ETO Magnetic produces several million parts for the automotive industry, where component traceability is a fundamental quality and compliance requirement. The company relies on laser-etched and dot peen 2D codes as individual fingerprints for each part — but dot peen codes on metal components proved consistently problematic. Thermal and mechanical distortion during production damaged the tiny 6×6 mm identification areas, and tool wear in the stamping process caused inconsistent impression depths and angles across marking points. Legacy code readers failed on up to 4% of these codes, and any unreadable code was automatically treated as a reject.

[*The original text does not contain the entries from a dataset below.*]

-- ==== Sys2Proof/Proofs/MemoryForm.lean ====
section
/-! PROOFS. The canonical form of memory (log entry 2): the rules of branches, folds, groups and words. -/
namespace Sys2Proof.Machine
open Sys2Proof.Claims
noncomputable section

/-! ### The canonical form said of results -/

/-- The states in a word's result are in canonical form. -/
def Res.memWf : Res → Prop
  | .ok t => t.memWf
  | .wait _ t => t.memWf
  | _ => True

/-- The state in the result of an operation on a page is in canonical form. -/
def PRes.memWf : PRes → Prop
  | .done t | .fail t _ | .fault t _ _ _ | .wait t | .busy t | .foot t _ | .poison t _ _ _ => t.memWf

/-- The state that an admission leaves. -/
def Adm.state : Adm → State
  | .ok s _ => s
  | .full s => s
  | .bad s => s

/-- The state that an admission leaves is in canonical form. It is said of `Adm.state`, not by cases of the admission, so that no elaborator
evaluates `takeRequest` to see whether the statement is an implication. -/
def Adm.memWf (a : Adm) : Prop := a.state.memWf

/-- The next state of an outcome is in canonical form. -/
def Out.memWf : Out → Prop
  | .next t => t.memWf
  | _ => True

/-- The state of a step of the scheduler, done or failed, is in canonical form. -/
def SeqRes.memWf : SeqRes → Prop
  | .ok t => t.memWf
  | .error t => t.memWf

/-- The state of a scan that also returns a value, done or failed, is in canonical form. -/
def Scan.memWf {α : Type} : Except State (State × α) → Prop
  | .ok t => t.1.memWf
  | .error t => t.memWf

/-- The scratchpads of teams are in canonical form. -/
def TeamsWf (ts : List Team) : Prop := ∀ t ∈ ts, Memory.wf t.sp

/-- The canonical form reads three fields of a state only: every change of another field keeps it. -/
theorem State.memWf_parts {s : State} : s.memWf ↔ Memory.wf s.mem ∧ Memory.wf s.bb ∧ TeamsWf s.teams := Iff.rfl

/-! ### Branches, pairs and folds -/

theorem State.memWf_ite {c : Prop} [Decidable c] {a b : State} (ha : a.memWf) (hb : b.memWf) : (if c then a else b).memWf := by
  split <;> assumption

theorem Res.memWf_ite {c : Prop} [Decidable c] {a b : Res} (ha : a.memWf) (hb : b.memWf) : (if c then a else b).memWf := by
  split <;> assumption

theorem PRes.memWf_ite {c : Prop} [Decidable c] {a b : PRes} (ha : a.memWf) (hb : b.memWf) : (if c then a else b).memWf := by
  split <;> assumption

theorem SeqRes.memWf_ite {c : Prop} [Decidable c] {a b : SeqRes} (ha : a.memWf) (hb : b.memWf) : (if c then a else b).memWf := by
  split <;> assumption

theorem Scan.memWf_ite {α} {c : Prop} [Decidable c] {a b : Except State (State × α)} (ha : Scan.memWf a) (hb : Scan.memWf b) :
    Scan.memWf (if c then a else b) := by
  split <;> assumption

theorem Adm.memWf_ite {c : Prop} [Decidable c] {a b : Adm} (ha : a.memWf) (hb : b.memWf) : (if c then a else b).memWf := by
  split <;> assumption

theorem State.memWf_of_fst {α} {p : State × α} {t : State} {x : α} (e : p = (t, x)) (h : p.1.memWf) : t.memWf := by subst e; exact h

theorem State.memWf_newTeam {s : State} {gs t} (h : s.memWf) (ht : t.sp = []) :
    ({ s with groups := gs, teams := s.teams ++ [t] } : State).memWf := by
  obtain ⟨hm, hb, hs⟩ := h
  refine ⟨hm, hb, fun x hx => ?_⟩
  rcases List.mem_append.1 hx with hx | hx
  · exact hs x hx
  · rw [List.mem_singleton.1 hx, ht]; rfl

theorem State.foldlFst_memWf {α β : Type} (f : State × β → α → State × β) (hf : ∀ r a, r.1.memWf → (f r a).1.memWf)
    (l : List α) {r : State × β}
    (h : r.1.memWf) : (l.foldl f r).1.memWf :=
  List.foldlRecOn (motive := fun a : State × β => a.1.memWf) l f h fun r hr a _ => hf r a hr

theorem State.memWf_of_next {s : State} (h : s.memWf) : Out.memWf (.next s) := h

theorem State.memWf_mapTeams {s t : State} (h : s.memWf) (hm : t.mem = s.mem) (hb : t.bb = s.bb) (f : Team → Team)
    (hf : ∀ x, Memory.wf x.sp = true → Memory.wf (f x).sp = true) (ht : t.teams = s.teams.map f) : t.memWf := by
  obtain ⟨h1, h2, h3⟩ := h
  refine ⟨hm ▸ h1, hb ▸ h2, fun x hx => ?_⟩
  obtain ⟨y, hy, rfl⟩ := List.mem_map.1 (ht ▸ hx)
  exact hf y (h3 y hy)

theorem SeqRes.memWf_error {s : State} (h : s.memWf) : SeqRes.memWf (.error s) := h

theorem SeqRes.memWf_ok {s : State} (h : s.memWf) : SeqRes.memWf (.ok s) := h

theorem Adm.memWf_ok {s : State} {n} (h : s.memWf) : Adm.memWf (.ok s n) := h

theorem Adm.memWf_full {s : State} (h : s.memWf) : Adm.memWf (.full s) := h

theorem Adm.memWf_bad {s : State} (h : s.memWf) : Adm.memWf (.bad s) := h

theorem SeqRes.bind_memWf {r : SeqRes} {f : State → SeqRes} (h : r.memWf) (hf : ∀ s, s.memWf → SeqRes.memWf (f s)) :
    SeqRes.memWf (r >>= f) := by
  cases r with
  | error s => exact h
  | ok s => exact hf s h

theorem SeqRes.foldlM_memWf {α : Type} (f : State → α → SeqRes) (hf : ∀ s a, s.memWf → SeqRes.memWf (f s a)) (l : List α) {s : State}
    (h : s.memWf) : SeqRes.memWf (l.foldlM f s) := by
  induction l generalizing s with
  | nil => exact h
  | cons a l ih =>
    rw [List.foldlM_cons]
    exact SeqRes.bind_memWf (hf s a h) fun t ht => ih ht

theorem Scan.foldlM_memWf {α β : Type} (f : State × β → α → Except State (State × β)) (hf : ∀ r a, r.1.memWf → Scan.memWf (f r a))
    (l : List α)
    {r : State × β} (h : r.1.memWf) : Scan.memWf (l.foldlM f r) := by
  induction l generalizing r with
  | nil => exact h
  | cons a l ih =>
    rw [List.foldlM_cons]
    have hfa := hf r a h
    cases e : f r a with
    | error t => rw [e] at hfa; exact hfa
    | ok t => rw [e] at hfa; exact ih hfa

theorem SeqRes.memWf_andThen {r : SeqRes} {f : State → SeqRes} (hr : r.memWf) (hf : ∀ s, s.memWf → SeqRes.memWf (f s)) :
    SeqRes.memWf (match r with | .error s => .error s | .ok s => f s) := by
  cases r with
  | error s => exact hr
  | ok s => exact hf s hr

theorem Scan.memWf_ok {α} {s : State} {x : α} (h : s.memWf) : Scan.memWf (.ok (s, x)) := h

theorem Scan.bind_memWf {α β : Type} {r : Except State (State × α)} {f : State × α → Except State (State × β)} (h : Scan.memWf r) 
  (hf : ∀ x, x.1.memWf → Scan.memWf (f x)) : Scan.memWf (r >>= f) := by
  cases r with
  | error s => exact h
  | ok x => exact hf x h

theorem SeqRes.bindScan_memWf {β : Type} {r : SeqRes} {f : State → Except State (State × β)} (h : r.memWf) 
  (hf : ∀ x, x.memWf → Scan.memWf (f x)) : Scan.memWf (r >>= f) := by
  cases r with
  | error s => exact h
  | ok x => exact hf x h

theorem SeqRes.bindOf_memWf {α : Type} {r : Except State (State × α)} {f : State × α → SeqRes} (h : Scan.memWf r) 
  (hf : ∀ x, x.1.memWf → SeqRes.memWf (f x)) : SeqRes.memWf (r >>= f) := by
  cases r with
  | error s => exact h
  | ok x => exact hf x h

/-! ### Fields that are no memory -/

theorem State.withRing_memWf {s : State} {r} (h : s.memWf) : ({ s with ring := r } : State).memWf := h

theorem State.withPageIns_memWf {s : State} {x} (h : s.memWf) : ({ s with pageIns := x } : State).memWf := h

theorem State.withCopies_memWf {s : State} {x} (h : s.memWf) : ({ s with copies := x } : State).memWf := h

theorem State.withMeets_memWf {s : State} {n} (h : s.memWf) : ({ s with meets := n } : State).memWf := h

theorem State.withIslands_memWf {s : State} {n} (h : s.memWf) : ({ s with islands := n } : State).memWf := h

theorem State.withKernels_memWf {s : State} {n} (h : s.memWf) : ({ s with kernels := n } : State).memWf := h

theorem State.withQueues_memWf {s : State} {a b n} (h : s.memWf) : ({ s with acqQ := a, slotQ := b, freeIdx := n } : State).memWf := h

theorem State.withSent_memWf {s : State} {x} (h : s.memWf) : ({ s with sent := x } : State).memWf := h

theorem State.withServed_memWf {s : State} {x} (h : s.memWf) : ({ s with served := x } : State).memWf := h

theorem State.withCtxs_memWf {s : State} {x} (h : s.memWf) : ({ s with ctxs := x } : State).memWf := h

theorem State.withCtl_memWf {s : State} {x} (h : s.memWf) : ({ s with ctl := x } : State).memWf := h

theorem State.withMsgs_memWf {s : State} {x} (h : s.memWf) : ({ s with msgs := x } : State).memWf := h

theorem State.withLanded_memWf {s : State} {x} (h : s.memWf) : ({ s with landed := x } : State).memWf := h

/-! ### Groups, traps and words -/

section
variable {s : State}
theorem State.setGrp_memWf {gi g} (h : s.memWf) : (s.setGrp gi g).memWf := memWf_of_stored h (by simp)
theorem State.onGrp_memWf {gi f} (h : s.memWf) : (s.onGrp gi f).memWf := memWf_of_stored h (by simp)
theorem State.onCtx_memWf {c f} (h : s.memWf) : (s.onCtx c f).memWf := memWf_of_stored h (by simp)
theorem State.onKernel_memWf {k f} (h : s.memWf) : (s.onKernel k f).memWf := memWf_of_stored h (by simp)
theorem State.post_memWf {c r} (h : s.memWf) : (s.post c r).memWf := memWf_of_stored h (by simp)
theorem State.settle_memWf {gi fromEret} (h : s.memWf) : (s.settle gi fromEret).memWf := memWf_of_stored h (by simp)
theorem State.settleGrp_memWf {gi fromEret} (h : s.memWf) : (s.settleGrp gi fromEret).memWf := memWf_of_stored h (by simp)
theorem State.advance_memWf  (h : s.memWf) : (s.advance ).memWf := memWf_of_stored h (by simp)
theorem State.finish_memWf  (h : s.memWf) : (s.finish ).memWf := memWf_of_stored h (by simp)
theorem State.endWaits_memWf {gi p} (h : s.memWf) : (s.endWaits gi p).memWf := memWf_of_stored h (by simp)
theorem State.gridCheck_memWf {k} (h : s.memWf) : (s.gridCheck k).memWf := memWf_of_stored h (by simp)
theorem State.parkSystem_memWf {gi hm r} (h : s.memWf) : (s.parkSystem gi hm r).memWf := memWf_of_stored h (by simp)
theorem State.fallHandler_memWf {gi cause detail fs addr pc notes rep} (h : s.memWf) :
    (s.fallHandler gi cause detail fs addr pc notes rep).memWf := memWf_of_stored h (by simp)
theorem State.noteTile_memWf {gi ls fcs addr notes} (h : s.memWf) : (s.noteTile gi ls fcs addr notes).memWf := memWf_of_stored h (by simp)
theorem State.handlerFault_memWf {gi fs pc notes} (h : s.memWf) : (s.handlerFault gi fs pc notes).memWf := memWf_of_stored h (by simp)
theorem State.markLanes_memWf {gi gone pc replayAt torn ls fcs addr notes} (h : s.memWf) :
    (s.markLanes gi gone pc replayAt torn ls fcs addr notes).memWf := memWf_of_stored h (by simp)
theorem State.deferMain_memWf {gi ls pc replayAt torn fcs addr notes} (h : s.memWf) :
    (s.deferMain gi ls pc replayAt torn fcs addr notes).memWf := memWf_of_stored h (by simp)
theorem State.raiseLater_memWf {gi} (h : s.memWf) : (s.raiseLater gi).memWf := memWf_of_stored h (by simp)
theorem State.defer_memWf {gi ls pc hm replayAt cause detail addr} (h : s.memWf) :
    (s.defer gi ls pc hm replayAt cause detail addr).memWf := memWf_of_stored h (by simp)
theorem State.deferAll_memWf {gi pc hm replayAt fs notes torn} (h : s.memWf) :
    (s.deferAll gi pc hm replayAt fs notes torn).memWf := memWf_of_stored h (by simp)
theorem State.region_memWf {c out} (h : s.memWf) : (s.region c out).memWf := memWf_of_stored h (by simp)
theorem State.timeout_memWf {gi d} (h : s.memWf) : (s.timeout gi d).memWf := memWf_of_stored h (by simp)
theorem State.precise_memWf {cause detail ls} (h : s.memWf) : (s.precise cause detail ls).memWf := memWf_of_stored h (by simp)
theorem State.holdIssue_memWf {k} (h : s.memWf) : (s.holdIssue k).memWf := memWf_of_stored h (by simp)
theorem State.complete_memWf {gi id} (h : s.memWf) : (s.complete gi id).memWf := memWf_of_stored h (by simp)
end

theorem settleRes_memWf {w : WordSpec} {c : Wctx} {s : State} {r : Res} (h : s.memWf) (hr : r.memWf) : (settleRes w c s r).memWf := by
  cases r with
  | ok t => exact State.memWf_of_stored (s := t) hr (by rw [settleRes, State.finish_stored]; split <;> simp)
  | raise cause detail => exact State.memWf_of_stored h (State.precise_stored ..)
  | hold k => exact State.memWf_of_stored h (State.holdIssue_stored ..)
  | wait k t => 
    refine State.memWf_of_stored (s := t) hr ?_
    rw [settleRes, State.finish_stored, State.withIss_stored]
    split <;> simp

theorem stopped_memWf {w : WordSpec} {c : Wctx} {own : Option Nat} {r : Res} (h : stopped w c own = some r) : r.memWf := by
  have side (b : Bool) (h : c.sideHold b = some r) : r.memWf := by
    unfold Wctx.sideHold at h
    repeat' split at h
    all_goals simp only [Option.some.injEq, reduceCtorEq] at h
    all_goals subst h; trivial
  unfold stopped at h
  repeat' split at h
  all_goals first
    | exact side _ h
    | (simp only [Option.some.injEq, reduceCtorEq] at h; try (subst h; trivial))

theorem wordOwn_memWf {w : WordSpec} {own : Wctx → State → Option Nat} {s : State} {body : Wctx → State → Res} (h : s.memWf)
    (hb : ∀ c t, t.memWf → (body c t).memWf) : (wordOwn w own s body).memWf := by
  refine settleRes_memWf h ?_
  split
  next hr => exact stopped_memWf hr
  next => exact hb _ _ (State.memWf_of_stored h s.advance_stored)
theorem wordAny_memWf {w : WordSpec} {s : State} {body : Wctx → State → Res} (h : s.memWf)
    (hb : ∀ c t, t.memWf → (body c t).memWf) : (wordAny w s body).memWf := wordOwn_memWf h hb
theorem word_memWf {w : WordSpec} {s : State} {body : Wctx → State → Res} (h : s.memWf)
    (hb : ∀ c t, t.memWf → (body c t).memWf) : (word w s body).memWf := by
  refine wordOwn_memWf h fun c t ht => ?_
  split
  · exact ht
  · exact hb c t ht

end

end Sys2Proof.Machine
end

Across a plant handling several million parts, this pseudo-failure rate represented a significant and unnecessary source of production waste.
ETO Magnetic deployed Cognex In-Sight vision systems equipped with IDMax data matrix code reading software, built on Cognex's PatMax geometry-based recognition technology. The core technical challenge was that conventional readers attempted to read dot peen marks the same way as printed codes — an approach that broke down on reflective, distorted metal surfaces. Cognex engineers introduced flat white lighting to uniformly illuminate the highly reflective areas, causing dot peen impressions to register as distinct black spots rather than ambiguous reflections. The In-Sight platform's integrated architecture — combining camera, lighting, ID software, processor, and communications interface in a single unit — reduced integration complexity and simplified line-side deployment. The system was rolled out across manufacturing lines at four facilities in Germany, Poland, China, and the United States, establishing a continuous traceability monitoring network across ETO Magnetic's global production footprint.
The primary outcome was a near-elimination of pseudo-failures: the code read failure rate fell from 4% to approximately 0%, removing an entire class of false rejects from high-volume production. Beyond the headline metric, ETO Magnetic built traceability that exceeded its customers' own requirements — tracking every part through all individual sub-components, down to the delivered loads of copper wire used in electromagnetic windings. This depth of visibility enabled early detection and correction of process and material faults before defects could propagate downstream.